/-- State blocks placed in new advance pages, cut where a page ends. -/
def Prep.stateBytes (i pos : Nat) : Nat → Nat → List Byte → Prep → Prep
  | 0, _, _, p => p
  | n + 1, off, bs, p =>
    if bs.isEmpty || p.fail then p
    else if 4096 ≤ off / 65536 then { p with beyond := true }
    else
      let t := p.page i (off / 65536) pos
      let here := 65536 - off % 65536
      Prep.stateBytes i pos n (off + here) (bs.drop here)
        (t.2.add [.bytes (.leaf t.1) (off % 65536) (bs.take here), .dirty t.1])

/-- The root of a forked child (R172): from a quire of its own, else a single leaf (R169). -/
def Prep.childRoot (p : Prep) (i : Nat) : Handle × Prep :=
  match p.s.newQuire (p.s.stream i).partition with
  | some (h :: rest, s) => (h, { p with s := (s.dress h 4).setQuire h rest, taken := p.taken ++ [(i, h, true)] })
  | _ => p.take i 4

/-- The references on a state leaf that forks not yet committed will add at their flips (R172). -/
def Prep.forksDue (p : Prep) (st : Handle) : Nat :=
  ((p.effs ++ p.s.cmds.flatMap (·.effs)).filter fun e => match e with
    | .child _ parent _ _ x => x == Config.nullHandle && (p.s.stream parent).stateLeaf == st
    | _ => false).length

/-- A FORK row prepared (R172): the child's root holds the parent's header, spine entries and window handles, each leaf
named counted once more; where the count of the parent's state leaf cannot rise, a copy of that leaf is made (R158). A row
whose child is live, or whose parent is not, makes no child. -/
def Prep.fork (p : Prep) (i parent : Nat) (prio : Bool) : Prep :=
  if (p.s.stream i).live || !(p.s.stream parent).live then p else
    let t := p.childRoot i
    let root := t.1
    let p := t.2
    if p.fail then p else
      let g := p.s.histForm parent
      let old := p.s.content (p.s.stream parent).spineRoot
      let names := old.handles 0x80 0x880
      let fill (b : Bytes) : Bytes :=
        names.foldl (fun b e => b.putWord e.1 e.2)
          (((b.putWord 0 (old.word 0)).putWord 4 (old.word 4)).putWord 8 (old.word 8))
      let s := (p.s.patchCask root fill).modStream i fun e => { e with spineRoot := root }
      let p := names.foldl (fun p e => Prep.share i g shareDepth root 0 e p) { p with s := s }
      let st := (p.s.stream parent).stateLeaf
      let c := if st = Config.nullHandle || decide ((p.s.leaf st).ref + p.forksDue st < 65535) then (Config.nullHandle, p)
        else p.copyState i st
      let p := c.2
      { p.add [.child i parent root prio c.1] with
        s := p.s.modStream i fun e => { e with spineRoot := Config.nullHandle } }

/-- A trim prepared: the spine leaf of which only a part goes is made private first (R165, R171). -/
def Prep.trim (p : Prep) (i pos : Nat) : Prep :=
  let r := p.root i
  let p := r.2
  let tt := rowTokens (p.s.rootKv8 r.1)
  let e := (pos + tt - 1) / tt * p.s.rootChains r.1
  let p := if e % 16384 = 0 || p.s.entryAt r.1 (spineOff (e / 16384)) = Config.nullHandle then p
    else (p.spine i (e / 16384)).2
  p.add [.trim i pos]

/-- One effect prepared. Bytes of a weight image go to the image's leaves, which must be in the cask (R277). -/
def Prep.eff (p : Prep) (e : Eff) : Prep :=
  if p.fail || p.beyond then p else
  match e with
  | .hist .. => p
  | .bytes (.out i) off bs => Prep.outBytes i (bs.length / 65536 + 2) off bs p
  | .nibble (.out i) off high v =>
    if ((p.s.slot (p.s.stream i).slot).plan.map (·.outLeaves)).getD 0 ≤ off / 65536 then { p with beyond := true } else
      let t := p.output i (off / 65536)
      t.2.add [.nibble (.leaf t.1) (off % 65536) high v, .dirty t.1]
  | .state i u bs pos => Prep.stateBytes i pos (bs.length / 65536 + 2) (64 * u) bs p
  | .path i pos n => p.append i pos n
  | .child i parent _ prio _ => p.fork i parent prio
  | .trim i pos => p.trim i pos
  | .bytes (.image slot) off bs =>
    if ((p.s.slot slot).plan.map (·.weightBytes)).getD 0 < off + bs.length then { p with beyond := true } else
      let ls := ((p.s.slot slot).plan.map (·.leaves)).getD []
      let touched := (List.range ((off % 65536 + bs.length + 65535) / 65536)).map fun k =>
        ls.getD (off / 65536 + k) Config.nullHandle
      { p.add [e] with
        writes := p.writes ++ touched.filter fun h => !p.writes.contains h
        waits := p.waits ++ touched.filter fun h => !(p.s.leaf h).inCask }
  | e => p.add [e]

/-- The leaves that a prepared effect writes. -/
def State.effLeaves (s : State) (e : Eff) : List Handle :=
  match e with
  | .dirty h | .name h _ _ | .rows h _ => [h]
  | .advance i .. => [(s.stream i).stateLeaf]
  | .bytes (.image slot) off bs =>
    let ls := ((s.slot slot).plan.map (·.leaves)).getD []
    (List.range ((off % 65536 + bs.length + 65535) / 65536)).map fun k => ls.getD (off / 65536 + k) Config.nullHandle
  | _ => []

/-- What a core's effect adds is written by that core. -/
def Prep.noteCore (core : Nat) (p q : Prep) : Prep :=
  { q with byCore := q.byCore ++ ((q.effs.drop p.effs.length).flatMap q.s.effLeaves).map fun h => (h, core) }

/-- The cores that write a leaf (R285). -/
def Prep.writers (p : Prep) (h : Handle) : List Nat := ((p.byCore.filter fun e => e.1 == h).map (·.2)).eraseDups

/-- All effects of a command prepared, core by core: history rows in ascending position after the others. -/
def Prep.all (s : State) (es : List (Nat × List Eff)) : Prep :=
  let p := es.foldl (fun p x => x.2.foldl (fun p e => Prep.noteCore x.1 p (p.eff e)) p) (Prep.start s)
  let rows := es.flatMap fun x => histRows x.1 x.2
  (rows.foldr insertRow []).foldl (fun p r =>
    if p.fail || p.beyond then p else Prep.noteCore r.core p (Prep.histRow rows p r)) p

/-! ### The flip -/

/-- Bytes written at an address of a store. -/
def State.putAt (s : State) (l : Loc) (a : Nat) (bs : List Byte) : State :=
  match l with
  | .core c => s.putCore (coreAddr c a) bs
  | .sect k => s.putSect (sectAddr k a) bs
  | .leaf h => s.patchCask h fun b => b.write a bs
  | .image slot =>
    let ls := ((s.slot slot).plan.map (·.leaves)).getD []
    (List.range ((a % 65536 + bs.length + 65535) / 65536)).foldl (fun s k =>
      let h := ls.getD (a / 65536 + k) Config.nullHandle
      let lo := if k = 0 then a % 65536 else 0
      let from_ := if k = 0 then 0 else 65536 * k - a % 65536
      (s.patchCask h fun b => b.write lo ((bs.drop from_).take (65536 - lo))).dirtyLeaf h) s
  | .out _ => s

/-- The byte at an address of a store. -/
def State.byteAt (s : State) (l : Loc) (a : Nat) : Byte :=
  match l with
  | .core c => s.coreMem.get (coreAddr c a)
  | .sect k => s.sectMem.get (sectAddr k a)
  | .leaf h => (s.content h).get a
  | .image slot =>
    let ls := ((s.slot slot).plan.map (·.leaves)).getD []
    (s.content (ls.getD (a / 65536) Config.nullHandle)).get (a % 65536)
  | .out _ => 0

/-- A tag written beside a block of a store. -/
def State.tagAt (s : State) (l : Loc) (blk : Nat) (t : BitVec 4) : State :=
  match l with
  | .core c => { s with coreMem := s.coreMem.setTag (c * (Config.coreBytes / 64) + blk) t }
  | .sect k => { s with sectMem := s.sectMem.setTag (k * (Config.sectionBytes / 64) + blk) t }
  | .leaf h => s.patchCask h fun b => b.setTag blk t
  | _ => s

/-- SPINE_COUNT and WINDOW_COUNT of a root as its entries stand (R154). -/
def State.recount (s : State) (root : Handle) : State :=
  if (s.leaf root).format != 4 then s else
    s.patchCask root fun b =>
      b.putWord 4 ((b.handles 0x80 0x480).length + ((b.handles 0x480 0x880).length <<< 16))

/-- The advance of a page named: ADV_POS and PAGES follow, the advance it replaces is decremented (R206), and the new one is
tier-pinned where the stream qualifies (R223). -/
def State.setAdvance (s : State) (i k : Nat) (new : Handle) (pos : Nat) : State :=
  let h := (s.stream i).stateLeaf
  let old := (s.content h).word (advOff k)
  let s := s.patchCask h fun b =>
    ((b.putWord (advOff k) new).putWord (advPosOff k) pos).putWord 0 (max (b.word 0) (k + 1))
  let s := (s.dirtyLeaf h).modLeaf new fun e => { e with pending := false, ref := e.ref + 1, dirty := true }
  (s.dropTo i old).tierOn i new

/-- History entries beyond a position set to null and their leaves decremented, spine leaves left empty likewise; ROWS
lowered (R171). -/
def State.cutHistory (s : State) (root : Handle) (pos : Nat) : State :=
  let chains := s.rootChains root
  let tt := rowTokens (s.rootKv8 root)
  let keep := (pos + tt - 1) / tt
  let spines := (s.content root).handles 0x80 0x480
  let s := spines.foldl (fun (s : State) e =>
    let k := (e.1 - 0x80) / 4
    let gone := ((s.content e.2).handles 0 65536).filter fun x => decide (keep * chains ≤ 16384 * k + x.1 / 4)
    let left : Nat := ((s.content e.2).handles 0 65536).length - gone.length
    if left = 0 then (s.patchCask root fun b => b.putWord e.1 Config.nullHandle).drop e.2
    else
      let s := (s.patchCask e.2 fun b => gone.foldl (fun b x => b.putWord x.1 Config.nullHandle) b).dirtyLeaf e.2
      gone.foldl (fun s x => s.drop x.2) s) s
  ((s.recount root).patchCask root fun b => b.putWord 8 (min (b.word 8) keep)).dirtyLeaf root

/-- A trim's flip: POSITION lowered, RESET set, KEY_POS the new POSITION, EPOCH raised; LAST_ACK follows (R171, R194, R478).
The item in hand has been compared and goes on; a rerun of one of its commands compares again and finds it stale (R193). -/
def State.trimTo (s : State) (i pos : Nat) : State :=
  let e := s.stream i
  let s := s.setStream i { e with
    position := pos, reset := true, keyPos := pos, epoch := e.epoch + 1, lastAck := min e.lastAck (pos / 64 * 64) }
  if e.spineRoot = Config.nullHandle then s else s.cutHistory e.spineRoot pos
-=-=-=-=-
Reproduce exactly, and with no other material, the lines between those holding "(64 * u) bs p" and "let ls := ((p.s.slot", inclusive.

Solution below:
  | .state i u bs pos => Prep.stateBytes i pos (bs.length / 65536 + 2) (64 * u) bs p
  | .path i pos n => p.append i pos n
  | .child i parent _ prio _ => p.fork i parent prio
  | .trim i pos => p.trim i pos
  | .bytes (.image slot) off bs =>
    if ((p.s.slot slot).plan.map (·.weightBytes)).getD 0 < off + bs.length then { p with beyond := true } else
      let ls := ((p.s.slot slot).plan.map (·.leaves)).getD []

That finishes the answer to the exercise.